A number of people pointed me to Martin Joos and more in particular his "The Five Clocks". The Oxford English Dictionary gives "Miss Fidditch" in the entry for "Miss", with Joos's Five Clocks as the source of the first quotation. However, this work dates from 1962, i.e. eight years after my quotation from Hockett. The expression must have been around before 1954, because Hockett assumes his readers know it. In a preface to Joos's "Five Clocks" that the OED dates to 1967, Albert H. Marckwardt gives the following information about its origin:
''Although Joos mentions Shaw, Goethe, and Wolfram and ignores Ovid, what he has written is one of the Metamorphoses. He begins with Miss Fidditch, a character originally named by Henry Lee Smith, Jr., in one of his more devastating moments but described by H. L. Mencken two decades earlier as one the old-maid schoolteachers who would rather parse than eat. As she is described here, 'Webster is one Webster, and Miss Fidditch is his prophet.' At the end she emerges as Candida, and if she has not quite acquired the divine insight of her prototype, she has begun to distinguish between reality on the one hand and follies, illusions, and vanity on the other. ... '' (p.xiv)
I have not been able to find "Miss Fidditch" in Mencken's "The American Language" but I might have overlooked it. I am not sure whether H.L. Smith published what Marckwardt refers to, but if anyone has additional information, in particular a quotation from before Hockett, I would be happy if they could let me know.

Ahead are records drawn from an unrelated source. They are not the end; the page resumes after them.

/-! Machine/Faults -/

@[simp] theorem State.steady_tcDisarm (n : Nat) : s.Steady (s.tcDisarm n) := (FaultFrame.tcDisarm s _).steady
@[simp] theorem State.steady_tcFree (n : Nat) : s.Steady (s.tcFree n) := (FaultFrame.tcFree s _).steady
@[simp] theorem State.steady_snapTrigger (b comp severe : Nat) : s.Steady (s.snapTrigger b comp severe) :=
  (FaultFrame.snapTrigger s _ _ _).steady
@[simp] theorem State.steady_snapRearm : s.Steady s.snapRearm := by simp [State.snapRearm]
@[simp] theorem State.steady_aliveStop (cause : Nat) : s.Steady (s.aliveStop cause) := (FaultFrame.aliveStop s _).steady
@[simp] theorem State.steady_dropRequest (n : WaitCond) : s.Steady (s.dropRequest n) := (FaultFrame.dropRequest s _).steady
@[simp] theorem State.steady_haltThread (t : Fin 8) : s.Steady (s.haltThread t) := (FaultFrame.haltThread s _).steady
@[simp] theorem State.steady_haltAll : s.Steady s.haltAll := (FaultFrame.haltAll s).steady
@[simp] theorem State.steady_writeProgress (c : Fin 32) (desc entry done : Nat) (acc : Word) :
    s.Steady (s.writeProgress c desc entry done acc) := (FaultFrame.writeProgress s _ _ _ _ _).steady
@[simp] theorem State.steady_carEvent (c : Fin 32) : s.Steady (s.carEvent c) := (FaultFrame.carEvent s _).steady
@[simp] theorem State.steady_carStopBy (c : Fin 32) (code src : Nat) : s.Steady (s.carStopBy c code src) :=
  (FaultFrame.carStopBy s _ _ _).steady
@[simp] theorem State.steady_carStop (c : Fin 32) (code : Nat) : s.Steady (s.carStop c code) :=
  (FaultFrame.carStop s _ _).steady
@[simp] theorem State.steady_carStopAtLine (c : Fin 32) (code src : Nat) : s.Steady (s.carStopAtLine c code src) :=
  (FaultFrame.carStopAtLine s _ _ _).steady
@[simp] theorem State.steady_carUnreserve (c : Fin 32) : s.Steady (s.carUnreserve c) := (FaultFrame.carUnreserve s _).steady
@[simp] theorem State.steady_sealRecord (i : Fin 4) (outcome : Nat) : s.Steady (s.sealRecord i outcome) :=
  (FaultFrame.sealRecord s _ _).steady
@[simp] theorem State.steady_sealFail (i : Fin 4) (reason : Nat) : s.Steady (s.sealFail i reason).1 :=
  (FaultFrame.sealFail s _ _).steady
@[simp] theorem State.steady_carPost (c : Fin 32) : s.Steady (s.carPost c) := (FaultFrame.carPost s _).steady
@[simp] theorem State.steady_outingAbsent (i : Fin 8) (reason bound : Nat) (post : Bool) :
    s.Steady (s.outingAbsent i reason bound post).1 := (FaultFrame.outingAbsent s _ _ _ _).steady
@[simp] theorem State.steady_thermalRecord (src layer stage frac : Nat) : s.Steady (s.thermalRecord src layer stage frac) :=
  (FaultFrame.thermalRecord s _ _ _ _).steady
@[simp] theorem State.steady_beginShutdown (src layer : Nat) : s.Steady (s.beginShutdown src layer).1 :=
  (FaultFrame.beginShutdown s _ _).steady
@[simp] theorem State.steady_headFreeze (k : Fin 16) (reason addr stamp windowMs until_ : Nat) :
    s.Steady (s.headFreeze k reason addr stamp windowMs until_) := (FaultFrame.headFreeze s _ _ _ _ _ _).steady
@[simp] theorem State.steady_freezeMaster (src : Nat) (n : Master) : s.Steady (s.freezeMaster src n) :=
  (FaultFrame.freezeMaster s _ _).steady
@[simp] theorem State.steady_fenceUnit (src : Nat) (noFreeze : Bool) (n : Master) : s.Steady (s.fenceUnit src noFreeze n) :=
  (FaultFrame.fenceUnit s _ _ _).steady
@[simp] theorem State.steady_notifyFault (src : Nat) : s.Steady (s.notifyFault src) := (FaultFrame.notifyFault s _).steady
@[simp] theorem State.steady_latchFirst (e : FaultEvent) : s.Steady (s.latchFirst e) := (FaultFrame.latchFirst s _).steady
@[simp] theorem State.steady_countEvent (src : Nat) : s.Steady (s.countEvent src).1 := (FaultFrame.countEvent s _).steady
@[simp] theorem State.steady_raiseOne (e : FaultEvent) : s.Steady (s.raiseOne e).1 := (FaultFrame.raiseOne s _).steady
@[simp] theorem State.steady_raiseAll (n : Nat) (m : List FaultEvent) : s.Steady (s.raiseAll n m) :=
  (FaultFrame.raiseAll s _ _).steady
@[simp] theorem State.steady_raiseList (es : List FaultEvent) : s.Steady (s.raiseList es) := (FaultFrame.raiseList s _).steady
@[simp] theorem State.steady_raise (src idx val : Nat) : s.Steady (s.raise src idx val) := (FaultFrame.raise s _ _ _).steady
@[simp] theorem State.steady_raiseBy (src idx val : Nat) (m : Master) : s.Steady (s.raiseBy src idx val m) :=
  (FaultFrame.raiseBy s _ _ _ _).steady
@[simp] theorem State.steady_headViolation (k : Fin 16) (reason addr stamp : Nat) :
    s.Steady (s.headViolation k reason addr stamp) := (FaultFrame.headViolation s _ _ _ _).steady
@[simp] theorem State.steady_threadViolation (t : Fin 8) (reason : Nat) (word : Word) (addr : Nat) (bus : Bool) :
    s.Steady (s.threadViolation t reason word addr bus) := (FaultFrame.threadViolation s _ _ _ _ _).steady
@[simp] theorem State.steady_carriageViolation (c : Fin 32) (addr : Nat) : s.Steady (s.carriageViolation c addr) :=
  (FaultFrame.carriageViolation s _ _).steady

/-! Machine/Regulation -/

@[simp] theorem State.steady_refloor : s.Steady s.refloor := by simp [State.refloor]

@[simp] theorem State.steady_commitRegulation (floor : Nat) : s.Steady (s.commitRegulation floor) := by
  unfold State.commitRegulation
  split
  · simp
  · split
    · simp
    · refine State.steady_composes.trans (s.steady_foldl _ _ fun t p => ?_) ⟨rfl, rfl, rfl⟩
      simp

@[simp] theorem State.steady_setBucket (m x : Nat) : s.Steady (s.setBucket m x) := by simp [State.setBucket]

/-! Machine/Halts -/

@[simp] theorem State.steady_countHeld (c : Fin 32) (src : Src) : s.Steady (s.countHeld c src) := by
  unfold State.countHeld
  split <;> simp
@[simp] theorem State.steady_holdReads (c : Fin 32) : s.Steady (s.holdReads c) := by simp [State.holdReads]
@[simp] theorem State.steady_openHalt : s.Steady s.openHalt := by simp [State.openHalt]
@[simp] theorem State.steady_haltDue : s.Steady s.haltDue := by simp [State.haltDue]
@[simp] theorem State.steady_haltRecord (src oldPhase newPhase : Nat) (oldD newD : Bool) (cause : Nat) :
    s.Steady (s.haltRecord src oldPhase newPhase oldD newD cause) := by
  simp [State.haltRecord]
@[simp] theorem State.steady_setPlacement (phase : Nat) (dbl thermal : Bool) (cause : Nat) :
    s.Steady (s.setPlacement phase dbl thermal cause) := by
  simp [State.setPlacement]
@[simp] theorem State.steady_applyHaltCtrl (v : Word) : s.Steady (s.applyHaltCtrl v) := by simp [State.applyHaltCtrl]
@[simp] theorem State.steady_setThermalDouble (b : Bool) : s.Steady (s.setThermalDouble b) := by simp [State.setThermalDouble]

/-! Machine/TimeOps -/

@[simp] theorem State.steady_timeEvent (b : Nat) : s.Steady (s.timeEvent b) := by simp [State.timeEvent]
@[simp] theorem State.steady_timeChange (bits : List Nat) : s.Steady (s.timeChange bits) := by simp [State.timeChange]
@[simp] theorem State.steady_retrust : s.Steady s.retrust := by simp [State.retrust]
@[simp] theorem State.steady_loseSource : s.Steady s.loseSource := by simp [State.loseSource]
@[simp] theorem State.steady_loseTline : s.Steady s.loseTline := by simp [State.loseTline]
@[simp] theorem State.steady_losePtm : s.Steady s.losePtm := by simp [State.losePtm]
@[simp] theorem State.steady_startCorr (k : CorrKind) (e : Int) : s.Steady (s.startCorr k e) := by
  unfold State.startCorr
  split <;> simp
@[simp] theorem State.steady_endCorr : s.Steady s.endCorr := by simp [State.endCorr]
@[simp] theorem State.steady_loopCorrect : s.Steady s.loopCorrect := by simp [State.loopCorrect]

@[simp] theorem State.steady_measure (e : Int) : s.Steady (s.measure e) := by
  unfold State.measure
  dsimp only
  (repeat' split) <;> simp

@[simp] theorem State.steady_stepDisarmed (n : Fin 64) : s.Steady (s.stepDisarmed n).1 := by
  unfold State.stepDisarmed
  dsimp only
  (repeat' split) <;> simp

@[simp] theorem State.steady_enterHold : s.Steady s.enterHold := by
  obtain ⟨v, ns, es, h⟩ := s.enterHold_eq
  have hd := (State.setReg { s with tu := s.tu.hold } aTU_DISARMED v).faultFrame_disarmAll ns |>.steady
  simp_all

@[simp] theorem State.steady_confirm : s.Steady s.confirm := by
  unfold State.confirm
  dsimp only
  (repeat' split) <;> simp

/-! Machine/Strobe -/

@[simp] theorem State.steady_makePending (a : Nat) (v : Word) : s.Steady (s.makePending a v) := by simp [State.makePending]
@[simp] theorem State.steady_dropPending (a : Nat) : s.Steady (s.dropPending a) := by simp [State.dropPending]

@[simp] theorem State.steady_applyEq (a : Nat) (v : Word) : s.Steady (s.applyEq a v) := by
  unfold State.applyEq
  dsimp only
  (repeat' split) <;> simp

@[simp] theorem State.steady_applySrcCfg (a : Nat) (v : Word) : s.Steady (s.applySrcCfg a v) := by
  obtain h | ⟨w, h⟩ := s.applySrcCfg_cases a v <;> simp [h]
@[simp] theorem State.steady_applyArray (v : Word) : s.Steady (s.applyArray v) := by simp [State.applyArray]
@[simp] theorem State.steady_rangedField (a lo n x low high : Nat) : s.Steady (s.rangedField a lo n x low high).1 := by
  unfold State.rangedField
  split <;> simp
@[simp] theorem State.steady_intBadCfg (a : Nat) : s.Steady (s.intBadCfg a) := by simp [State.intBadCfg]
@[simp] theorem State.steady_applyScrub (v : Word) : s.Steady (s.applyScrub v) := by simp [State.applyScrub]
@[simp] theorem State.steady_applyHard (v : Word) : s.Steady (s.applyHard v) := by simp [State.applyHard]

I would like to thank the following people for their replies: Wayles Browne, Ed Burstynsky, Paul Chapin, Peter T. Daniels, Scott DeLancey, Stefan Dyla, Harry Feldman, Nancy Frishberg, Clyde Hankey, Earl M. Herrick, Claire Hiscock, John M Lawler, Stuart Luppescu, Geoff Nathan, Marc Picard, Amara Prasithrathsint, Harold F. Schiffman, Michael Silverstein, Herbert F.W. Stahlke, N. Wiedenmann, Job M.van Zuijlen. Special thanks are due to Michael Silverstein for the quote from Joos, which is not in our library, and to Wayles Browne who pointed me to the OED.